▶ _What is being asked_:
If a line in the entries below includes "execRtcAdjust", show that line.

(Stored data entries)
********

-- ==== Sys2Proof/Laws/KeepsRtc.lean ====
section
/-! SUPPORT. What the operations of Machine/Rtc.lean keep. -/

set_option linter.unusedTactic false
set_option linter.unreachableTactic false

namespace Sys2Proof.Machine

variable {s0 s : State}

theorem keeps_rtcRefused (h0 : Keeps s0 s) : Keeps s0 (State.rtcRefused s) := by
  unfold State.rtcRefused
  repeat' with_reducible (first
    | assumption | apply keeps_raise | intro _ | dsimp only)


theorem keeps_rtcRead {ini : Nat} (h0 : Keeps s0 s) : Keeps s0 (State.rtcRead s ini) := by
  unfold State.rtcRead
  try dsimp -iota -proj only
  repeat' with_reducible (first
    | assumption | apply keeps_answerWith | apply keeps_setHolder | intro _ | dsimp only)


theorem keeps_rtcAdjusted {d : Int} (h0 : Keeps s0 s) : Keeps s0 (State.rtcAdjusted s d) := by
  unfold State.rtcAdjusted
  try dsimp -iota -proj only
  repeat' with_reducible (first
    | assumption | apply keeps_lower | apply keeps_modRtc | apply keeps_raise | intro _ | dsimp only)


theorem keeps_rtcAdjustStep (h0 : Keeps s0 s) : Keeps s0 (State.rtcAdjustStep s) := by
  unfold State.rtcAdjustStep
  try dsimp -iota -proj only
  repeat' with_reducible (first
    | assumption | apply keeps_lower | apply keeps_modRtc | apply keeps_rtcAdjusted | apply keeps_ite | apply keeps_ite2 | intro _
      | split | dsimp only)


theorem keeps_rtcTrimStep (h0 : Keeps s0 s) : Keeps s0 (State.rtcTrimStep s) := by
  unfold State.rtcTrimStep
  try dsimp -iota -proj only
  repeat' with_reducible (first
    | assumption | apply keeps_modRtc | apply keeps_ite | apply keeps_ite2 | intro _ | split | dsimp only)


theorem keeps_rtcLeapStep (h0 : Keeps s0 s) : Keeps s0 (State.rtcLeapStep s) := by
  unfold State.rtcLeapStep
  try dsimp -iota -proj only
  repeat' with_reducible (first
    | assumption | apply keeps_lower | apply keeps_raise | apply keeps_setFld | apply keeps_ite | apply keeps_ite2 | intro _
      | split | dsimp only)


theorem keeps_alarmStep {a : Nat} (h0 : Keeps s0 s) : Keeps s0 (State.alarmStep s a) := by
  unfold State.alarmStep
  try dsimp -iota -proj only
  repeat' with_reducible (first
    | assumption | apply keeps_lower | apply keeps_raise | apply keeps_wake | apply keeps_ite | apply keeps_ite2 | intro _ | split
      | dsimp only)


theorem keepsR_execRtcTick (h0 : Keeps s0 s) : KeepsR s0 (execRtcTick s) := by
  unfold execRtcTick
  try dsimp -iota -proj only
  repeat' with_reducible (first
    | assumption | apply keeps_alarmStep | apply keeps_rtcAdjustStep | apply keeps_rtcLeapStep | apply keeps_rtcTrimStep
      | apply keeps_setFld | apply keepsR_done | apply keepsR_ite | apply keeps_ite | apply keeps_ite2 | apply keepsR_done
      | apply keepsR_fault | intro _ | split | dsimp only)


theorem keeps_rtcWrite {k : State → State} (hk : ∀  u, Keeps s0 u → Keeps s0 (k u)) (h0 : Keeps s0 s) : Keeps s0 (State.rtcWrite s k) := by
  unfold State.rtcWrite
  repeat' with_reducible (first
    | assumption | apply keeps_raise | apply hk | apply keeps_ite | apply keeps_ite2 | intro _ | split | dsimp only)


theorem keeps_adjCtrlWrite {w : Word} (h0 : Keeps s0 s) : Keeps s0 (State.adjCtrlWrite s w) := by
  unfold State.adjCtrlWrite
  repeat' with_reducible (first
    | assumption | apply keeps_raise | apply keeps_rtcRefused | apply keeps_rtcWrite | apply keeps_setFld | apply keeps_ite
      | apply keeps_ite2 | intro _ | split | dsimp only)


theorem keepsR_execRtcAdjust {ini : Nat} {w : Word} (h0 : Keeps s0 s) : KeepsR s0 (execRtcAdjust ini w s) := by
  unfold execRtcAdjust
  repeat' with_reducible (first
    | assumption | apply keeps_adjCtrlWrite | apply keeps_setupAccess | apply keepsR_done | apply keepsR_done | apply keepsR_fault
      | intro _ | dsimp only)


theorem keeps_alarmArm {a : Nat} {w : Word} (h0 : Keeps s0 s) : Keeps s0 (State.alarmArm s a w) := by
  unfold State.alarmArm
  repeat' with_reducible (first
    | assumption | apply keeps_rtcWrite | apply keeps_setReg | intro _ | dsimp only)


theorem keepsR_execAlarmArm {ini : Nat} {a : Nat} {w : Word} (h0 : Keeps s0 s) : KeepsR s0 (execAlarmArm ini a w s) := by
  unfold execAlarmArm
  repeat' with_reducible (first
    | assumption | apply keeps_alarmArm | apply keeps_setupAccess | apply keepsR_done | apply keepsR_ite | apply keeps_ite
      | apply keeps_ite2 | apply keepsR_done | apply keepsR_fault | intro _ | split | dsimp only)


theorem keeps_leapWrite {hi : Bool} {w : Word} (h0 : Keeps s0 s) : Keeps s0 (State.leapWrite s hi w) := by
  unfold State.leapWrite
  try dsimp -iota -proj only
  repeat' with_reducible (first
    | assumption | apply keeps_rtcRefused | apply keeps_rtcWrite | apply keeps_setReg | apply keeps_ite | apply keeps_ite2
      | intro _ | split | dsimp only)


theorem keepsR_execLeapSchedule {ini : Nat} {hi : Bool} {w : Word} (h0 : Keeps s0 s) : KeepsR s0 (execLeapSchedule ini hi w s) := by
  unfold execLeapSchedule
  repeat' with_reducible (first
    | assumption | apply keeps_leapWrite | apply keeps_setupAccess | apply keepsR_done | apply keepsR_ite | apply keeps_ite
      | apply keeps_ite2 | apply keepsR_done | apply keepsR_fault | intro _ | split | dsimp only)


theorem keeps_discWindowEnd {e : Int} (h0 : Keeps s0 s) : Keeps s0 (State.discWindowEnd s e) := by
  unfold State.discWindowEnd
  try dsimp -iota -proj only
  repeat' with_reducible (first
    | assumption | apply keeps_modRtc | apply keeps_setFld | apply keeps_setReg | apply keeps_ite | apply keeps_ite2 | intro _
      | split | dsimp only)


theorem keepsR_execDisciplineSecond {edge : Nat} (h0 : Keeps s0 s) : KeepsR s0 (execDisciplineSecond edge s) := by
  unfold execDisciplineSecond
  try dsimp -iota -proj only
  repeat' with_reducible (first
    | assumption | apply keeps_discWindowEnd | apply keeps_modRtc | apply keeps_raise | apply keeps_reach | apply keepsR_done
      | apply keepsR_ite | apply keeps_ite | apply keeps_ite2 | apply keepsR_done | apply keepsR_fault | intro _ | split
      | exact keeps_of_eq (by assumption) (by assumption) | (refine keeps_of_eq (by assumption) ?_)
      | (refine keeps_of_eq3 (by assumption) ?_) | dsimp only)


theorem keepsR_execRtcOscStopped (h0 : Keeps s0 s) : KeepsR s0 (execRtcOscStopped s) := by
  unfold execRtcOscStopped
  repeat' with_reducible (first
    | assumption | apply keeps_lower | apply keeps_raise | apply keepsR_done | apply keepsR_ite | apply keeps_ite
      | apply keeps_ite2 | apply keepsR_done | apply keepsR_fault | intro _ | split | dsimp only)


theorem keeps_seedWall (h0 : Keeps s0 s) : Keeps s0 (State.seedWall s) := by
  unfold State.seedWall
  try dsimp -iota -proj only
  repeat' with_reducible (first
    | assumption | apply keeps_setWall | apply keeps_ite | apply keeps_ite2 | intro _ | split | dsimp only)


end Sys2Proof.Machine
end

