-- ==== Sys2Proof/Laws/Ops.lean ====
section
/-! SUPPORT. Laws of counting and telling: what growing a counter, an event of the performance monitors, a lifetime counter, a histogram
and an extreme leave as they were. -/

namespace Sys2Proof.Machine

variable {s : State}

/-- What a counting operation may touch: registers `as` beside the overflow flags, and the counters. -/
structure Counts (s t : State) (as : List Nat) : Prop where
  reg  : ∀ a, a ∉ as → a ≠ Reg.PMC_OVF_LO → a ≠ Reg.PMC_OVF_HI → t.reg a = s.reg a
  rest : { t with regs := s.regs, counts := s.counts } = s

theorem Counts.refl {as : List Nat} : Counts s s as := ⟨fun _ _ _ _ => rfl, rfl⟩

theorem Counts.trans {t u : State} {as : List Nat} (h : Counts s t as) (k : Counts t u as) : Counts s u as := by
  refine ⟨fun a h1 h2 h3 => (k.reg a h1 h2 h3).trans (h.reg a h1 h2 h3), ?_⟩
  have e := k.rest
  have d := h.rest
  cases s; cases t; cases u
  simp only [State.mk.injEq, true_and] at *
  simp_all

theorem counts_setReg {as : List Nat} {a : Nat} {w : Word} (h : a ∈ as ∨ a = Reg.PMC_OVF_LO ∨ a = Reg.PMC_OVF_HI) :
    Counts s (s.setReg a w) as := by
  refine ⟨fun b h1 h2 h3 => reg_setReg_other ?_, rfl⟩
  rintro rfl
  rcases h with h | h | h
  · exact h1 h
  · exact h2 h
  · exact h3 h

theorem counts_setCount {as : List Nat} {a v : Nat} : Counts s (s.setCount a v) as := ⟨fun _ _ _ _ => rfl, rfl⟩

theorem counts_pmcAdd {i n : Nat} {as : List Nat} : Counts s (s.pmcAdd i n) as := by
  unfold State.pmcAdd
  dsimp only
  split
  · exact counts_setCount
  · refine counts_setCount.trans (counts_setReg ?_)
    split <;> simp

theorem counts_pmc {src ev inst n : Nat} {as : List Nat} : Counts s (s.pmc src ev inst n) as := by
  unfold State.pmc
  split
  · suffices ∀ (l : List Nat) (f : Nat → State → Bool) (t : State),
        Counts t (l.foldl (fun t i => if f i t then t.pmcAdd i n else t) t) as from
      this _ (fun i t => t.flag (F.PMC_SEL_en i) && t.fld (F.PMC_SEL_source i) == src && t.fld (F.PMC_SEL_event i) == ev
        && pmcQualifies src (t.fld (F.PMC_SEL_qualifier i)) inst) s
    intro l f
    induction l with
    | nil => exact fun t => Counts.refl
    | cons i l ih =>
      intro t
      simp only [List.foldl_cons]
      refine Counts.trans ?_ (ih _)
      split
      · exact counts_pmcAdd
      · exact Counts.refl
  · exact Counts.refl

/-- A counter that is not the Network's touches no register. -/
theorem counts_bump {src i inst n : Nat} {as : List Nat} (h : src ≠ 3) (k : src ≠ 4) : Counts s (s.bump src i inst n) as := by
  unfold State.bump
  dsimp only
  rw [if_neg (by simp [h, k])]
  exact counts_setCount.trans counts_pmc

/-- A counter of the Network may touch its half-range flags. -/
theorem counts_bump_net {src i inst n : Nat} {as : List Nat} (h : Reg.NET_CNT_HALF (if src = 3 then inst else 3) ∈ as) :
    Counts s (s.bump src i inst n) as := by
  unfold State.bump
  dsimp only
  split
  · refine Counts.trans ?_ counts_pmc
    split
    · exact counts_setCount.trans (counts_setReg (.inl h))
    · exact counts_setCount
  · exact counts_setCount.trans counts_pmc

/-- Counting leaves everything but registers and counters as it was. -/
theorem rest_bump {src i inst n : Nat} : { s.bump src i inst n with regs := s.regs, counts := s.counts } = s := by
  by_cases h : src = 3
  · exact (counts_bump_net (as := [Reg.NET_CNT_HALF (if src = 3 then inst else 3)]) (by simp)).rest
  · by_cases k : src = 4
    · exact (counts_bump_net (as := [Reg.NET_CNT_HALF (if src = 3 then inst else 3)]) (by simp)).rest
    · exact (counts_bump (as := []) h k).rest
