-- ==== Sys2Proof/Laws/Rings.lean ====
section
/-! SUPPORT. Laws of accesses and of the command rings: what a command does when its access reaches its register, and when its engine
takes its descriptor. -/

namespace Sys2Proof.Machine

variable {s u v : State}

/-- An access that reaches its register is answered, and has its effect. -/
theorem setupAccess_reaches {ini a : Nat} {write : Bool} {k : State → State} (h : s.reaches ini a = true) :
    s.setupAccess ini a write k = k (s.answerWith .ok) := by
  simp only [State.reaches, Bool.and_eq_true, Bool.not_eq_true'] at h
  simp [State.setupAccess, h.1.1, h.1.2, h.2]

/-- An initiator that may not address the setup window meets a refusal of the firewall. -/
theorem setupAccess_denied {ini a : Nat} {write : Bool} {k : State → State} (h : s.mayUseSetup ini = false) :
    s.setupAccess ini a write k = (s.deny ini (0x300000000 + a) 73 write).answerWith .busError := by
  simp [State.setupAccess, h]

/-- A block without power answers a bus error, and nothing else changes. -/
theorem setupAccess_off {ini a : Nat} {write : Bool} {k : State → State} (h : s.mayUseSetup ini = true)
    (p : s.blockOn a = false) : s.setupAccess ini a write k = s.answerWith .busError := by
  simp [State.setupAccess, h, p]

/-- An access of the real-time pair while it is held in reset answers a bus error, and nothing else changes. -/
theorem setupAccess_held {ini a : Nat} {write : Bool} {k : State → State} (h : s.mayUseSetup ini = true)
    (p : s.pairHeld ini = true) : s.setupAccess ini a write k = s.answerWith .busError := by
  simp [State.setupAccess, h, p]

/-- The command of a descriptor that the engine takes: it runs, and its completion, if it has ended, is written. -/
theorem takeCommand_taken {n op slot : Nat} {desc : List Byte} {k : Nat → List Byte → State → Option Cpl × State}
    (h : s.taken n = some (slot, desc, u)) (ho : byteAt desc 0 = op) :
    s.takeCommand n op k = (match (k slot desc u).1 with
      | some c => ((k slot desc u).2.finish n slot c).settle n
      | none => (k slot desc u).2) := by
  unfold State.taken at h
  unfold State.takeCommand
  dsimp only at h ⊢
  split at h
  · rename_i hc
    rw [if_neg (by simpa using hc)]
    generalize (s.settle n).readHead n = r at h ⊢
    obtain ⟨d, x⟩ := r
    cases d with
    | none => cases h
    | some d =>
      injection h with h
      injection h with h1 h2
      injection h2 with h2 h3
      subst h1 h2 h3
      simp only [ho, ne_eq, not_true_eq_false, if_false] <;> rfl
  · cases h

/-- With another command at the head, or none that can be taken, only the ring itself changes. -/
theorem takeCommand_idle {n op : Nat} {k : Nat → List Byte → State → Option Cpl × State}
    (h : (s.settle n).canTake n = false) : s.takeCommand n op k = s.settle n := by
  unfold State.takeCommand
  simp [h]

theorem takenBlock_taken {n slot : Nat} {desc b : List Byte} (h : s.takenBlock n = some (slot, desc, b, v)) :
    ∃ u, s.taken n = some (slot, desc, u) ∧ u.readBlock n desc = (.ok b, v) := by
  unfold State.takenBlock at h
  generalize s.taken n = t at h ⊢
  cases t with
  | none => cases h
  | some x =>
    obtain ⟨a, d, u⟩ := x
    dsimp only at h
    generalize hr : u.readBlock n d = r at h
    obtain ⟨e, w⟩ := r
    cases e with
    | error c => cases h
    | ok b' =>
      injection h with h
      injection h with h1 h
      injection h with h2 h
      injection h with h3 h4
      subst h1 h2 h3 h4
      exact ⟨u, rfl, hr⟩

theorem withBlock_taken {n : Nat} {desc b : List Byte} {k : List Byte → State → Option Cpl × State}
    (h : u.readBlock n desc = (.ok b, v)) : u.withBlock n desc k = k b v := by
  unfold State.withBlock
  rw [h]

end Sys2Proof.Machine
end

********

▶ _Result below_:
theorem keepsR_execRtcAdjust {ini : Nat} {w : Word} (h0 : Keeps s0 s) : KeepsR s0 (execRtcAdjust ini w s) := by
  unfold execRtcAdjust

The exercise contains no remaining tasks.